Empty Heart

I'm 28 I've never been in love, I've never felt that passion for someone, hell I've hardly dated..... Most days I wonder what it would feel like to fall hard for someone or even if I would recognize that feeling if it ever decided to knock on my door.

Everyone that I love in my life are happily coupled and sometimes it's hard to be around them. To see them with there loves deep down wanting what they have! The ache in my heart when I actually spare time to listen to it that hollow ache, the pain of knowing your alone... that just maybe nobody will ever need you as much as you need them wanting to start a life with someone have a family the older I get the more those ideas seem like another language one I can't seem to learn...

So I sit here and as time goes on little by little I tell myself I don't want to be in a relationship, that I don't even like kids! Lucky for me my Brain believes those things even though my heart knows better!
happypear happypear
26-30, F
4 Responses Jul 14, 2010

i've known several ppl who met their partner later in life so don't feel too discouraged. at least you've missed all the heartache thats common with young love

@shopgirl1960- What the heck!! You're young and alive!! Enjoy life-go to the beach, learn to fly, go hikeing, travel- even if it is only in your own state, ...learn about the world around you!! You have an interest in some subject..so learn about it- study about it- you WILL find that there are others who have that same interest...and when you share your thoughts, feelings and such with others, you will be suprised just how many others will share those same thoughts!! THEN you will find someone who will take you to heart and then the love you have to share will come through to others and their love for you will also come through...this I know..I've seen it many times...

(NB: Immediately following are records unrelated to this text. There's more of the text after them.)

/-- A tree packet reaches this cube (R404, R408-R410). -/
def arriveTree (s : State) (port : Nat) (l : LinkPkt) : State :=
  match packetOf s l with
  | none => s.tick
  | some p =>
    let s1 := s.tick.bump
    if !treeOk s1 l.tree p.body then (if treeUse p.body < 2 then linkEvent s1 5 (word l.tree) 0 else s1)
    else match p.body with
      | .haltReq _ _ => toTree (toTree s1 p s1.logical barrierPort port) p treeUp barrierPort port
      | .barRelease b phase fa => spreadRelease s1 b phase fa
      | .tensor _ => toTree s1 p s1.logical treePort port
      | .landed g q data poison =>
        let off := q.dst % 0x400000
        let s2 := (treeMembers s1 l.tree).foldl (fun s c =>
          let a := localGlobal s.logical c off
          s.send { p with dst := s.ep c, addr := a, stage := .home, body := .landed g { q with dst := a.toNat } data poison }) s1
        if (downPorts s2 l.tree).isEmpty then s2 else toTree s2 { p with tree := l.tree } treeDown (epCore p.dst) port
      | _ =>
        if podRoot s1 then toTree s1 p s1.logical barrierPort port else toTree s1 p treeUp barrierPort port

/-- A packet for this cube's own number after its replacement (spec/20 R419): sent on while the window lasts, then abandoned.
-/
def sendOn (s : State) (l : LinkPkt) (q : Nat) : Option State :=
  let m := { l with h0 := linkHdr0 q l.dcore l.scube l.score l.ord l.vc l.hops l.typ }
  if 1024 ≤ q then some (abandonLink s l)
  else match leaveBy s q l.ord l.ucls l.vc (l.since + 256 ≤ s.time) false with
    | .by' p vc => some (enqueue s p (m.moved vc (l.hops + 1)))
    | .wait => none
    | .gone => some (abandonLink s l)

/-- Pairs of accepted packets (R401). -/
def isDuplicate (s : State) (l : LinkPkt) : Bool :=
  s.pids.any fun e => e.1 == l.scube && e.2.1 == l.sport && e.2.2.1 == l.pid

/-- A packet that ends here: duplicates are receipted again, others accepted, receipted and delivered (R396, R401). -/
def acceptLink (s : State) (port : Nat) (l : LinkPkt) : State :=
  if isDuplicate s l then sendNotice s 10 l
  else
    let s1 := sendNotice { s with pids := s.pids ++ [(l.scube, l.sport, l.pid, s.time)] } 10 l
    if l.ord == 2 then arriveTree s1 port l else deliverLink s1 l

/-- A packet in transit (R396, R398): one hop more, decrypted by no one; the 32nd hop is not taken. -/
def transitLink (s : State) (l : LinkPkt) : Option State :=
  if 30 ≤ l.hops then some (abandonLink s l)
  else match leaveBy s l.dcube l.ord l.ucls l.vc (l.since + 256 ≤ s.time) false with
    | .gone => some (abandonLink s l)
    | .wait => none
    | .by' q vc => some (if (s.port q).state == 5 then abandonLink s l else enqueue s q (l.moved vc (l.hops + 1)))

/-- What a gateway does with a packet that its port has received (R394, R396). -/
def processLink (s : State) (port : Nat) (l : LinkPkt) : Option State :=
  if l.malformed then some (abandonLink s l)
  else if l.ord == 2 then some (acceptLink s port l)
  else if l.dcube == s.physical then
    match s.forward with
    | some (q, _) => sendOn s l q
    | none =>
      if 10 ≤ l.typ then
        some (s.send (directPacket s (s.ep gatewayPort) (s.ep gatewayPort) 2 0 0
          (if l.typ == 10 then .receipt l.sport l.pid else .abandon l.sport l.pid)))
      else some (acceptLink s port l)
  else transitLink s l

/-- The first packet of a port's queues that can go on (R387: one queue does not hold back another). -/
def firstIn (s : State) (port : Nat) : List LinkPkt → List LinkPkt → Option State
  | _, [] => none
  | before, l :: rest =>
    let blocked := before.any fun b => b.queue == l.queue
    match (if blocked then none else processLink (s.modPort port fun x => { x with inq := before ++ rest }) port l) with
    | some s1 => some s1
    | none => firstIn s port (before ++ [l]) rest

/-- An adaptive packet that waits at a sealed port is routed by another (R392, R398). -/
def leaveSealed (s : State) (port : Nat) : Option State :=
  let x := s.port port
  if x.state != 4 then none
  else x.outq.findSome? fun l =>
    if l.ord != 1 then none
    else match leaveBy s l.dcube 1 l.ucls l.vc (l.since + 256 ≤ s.time) false with
      | .by' q vc =>
        if q == port then none
        else some (enqueue (s.setPort port { x with outq := x.outq.erase l }) q (l.moved vc l.hops))
      | _ => none

/-- LINK_PACKET_ARRIVE: a packet at a gateway goes on: of a port's queues, or, as port 16, a notice that has found its route or one
of those from the mesh (R393-R398). -/
def packetArrive (s : State) (port : Nat) : Option State :=
  if port < 16 then
    match firstIn s port [] (s.port port).inq with
    | some s1 => some s1
    | none => leaveSealed s port
  else if port == 16 then
    match noticeRetry s with
    | some s1 => some s1
    | none => firstOut s s.net
  else none

/-! ### Retry (R401, R402; spec/20 R419, R421) -/

/-- A packet that has come to this cube's gateways. -/
def atGateway (s : State) (id : Nat) : Option Packet :=
  match s.packet? id with
  | none => none
  | some p => if p.stage == .home && p.dst == s.ep gatewayPort then some p else none

/-- Change an entry of a retry store. -/
def modRetry (s : State) (port pid : Nat) (f : Retry → Retry) : State :=
  s.modPort port fun x => { x with store := x.store.map fun r => if r.pid == pid then f r else r }

/-- An entry leaves its store. -/
def dropRetry (s : State) (port pid : Nat) : State :=
  s.modPort port fun x => { x with store := x.store.filter fun r => r.pid != pid }

def findRetry (s : State) (port pid : Nat) : Option Retry := (s.port port).store.find? fun r => r.pid == pid

/-- The loss of a packet's reply is to be found out at its home (spec/20 R421): stores and message atomics. -/
def expectsReply (p : Packet) : Bool := match p.body with | .access _ => true | _ => false

/-- RECEIPT_RECEIVE: a receipt frees the store entry (R401); a request stays until its reply comes (spec/20 R421). -/
def receiptReceive (s : State) (id : Nat) : Option State :=
  match atGateway s id with
  | none => none
  | some p =>
    match p.body with
    | .receipt port pid =>
      let s1 := s.dropPacket id
      match findRetry s1 port pid with
      | none => some s1
      | some r =>
        some (if expectsReply r.pkt && !r.query then
          modRetry s1 port pid fun r => { r with query := true, away := false, sends := 0, sent := s.time }
        else if r.query then s1 else dropRetry s1 port pid)
    | _ => none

i feel exact like u all time theirs no love or no one for me oh god find and fill our hearts with love........

boy i sure know how you feel... although I am much older then you and have been married..."he left me" after 7 years . I have three daughters that are all grown up.. I decided to forcus on rasin them. Now I would really like to find someone to love and would love me the same and just grow old together..but like you I tell myself that I am happy with my life and free of all the drama that relationships can be. in my head I have learned not to feel i need someone but in my heart I so want that. I keep having people tell me he will find you when you are not looking...... like i believe in that!!! haha. it has been years now.. I don't know maybe I give off this makeup that i do not want anyone.. oh well time will tell us both.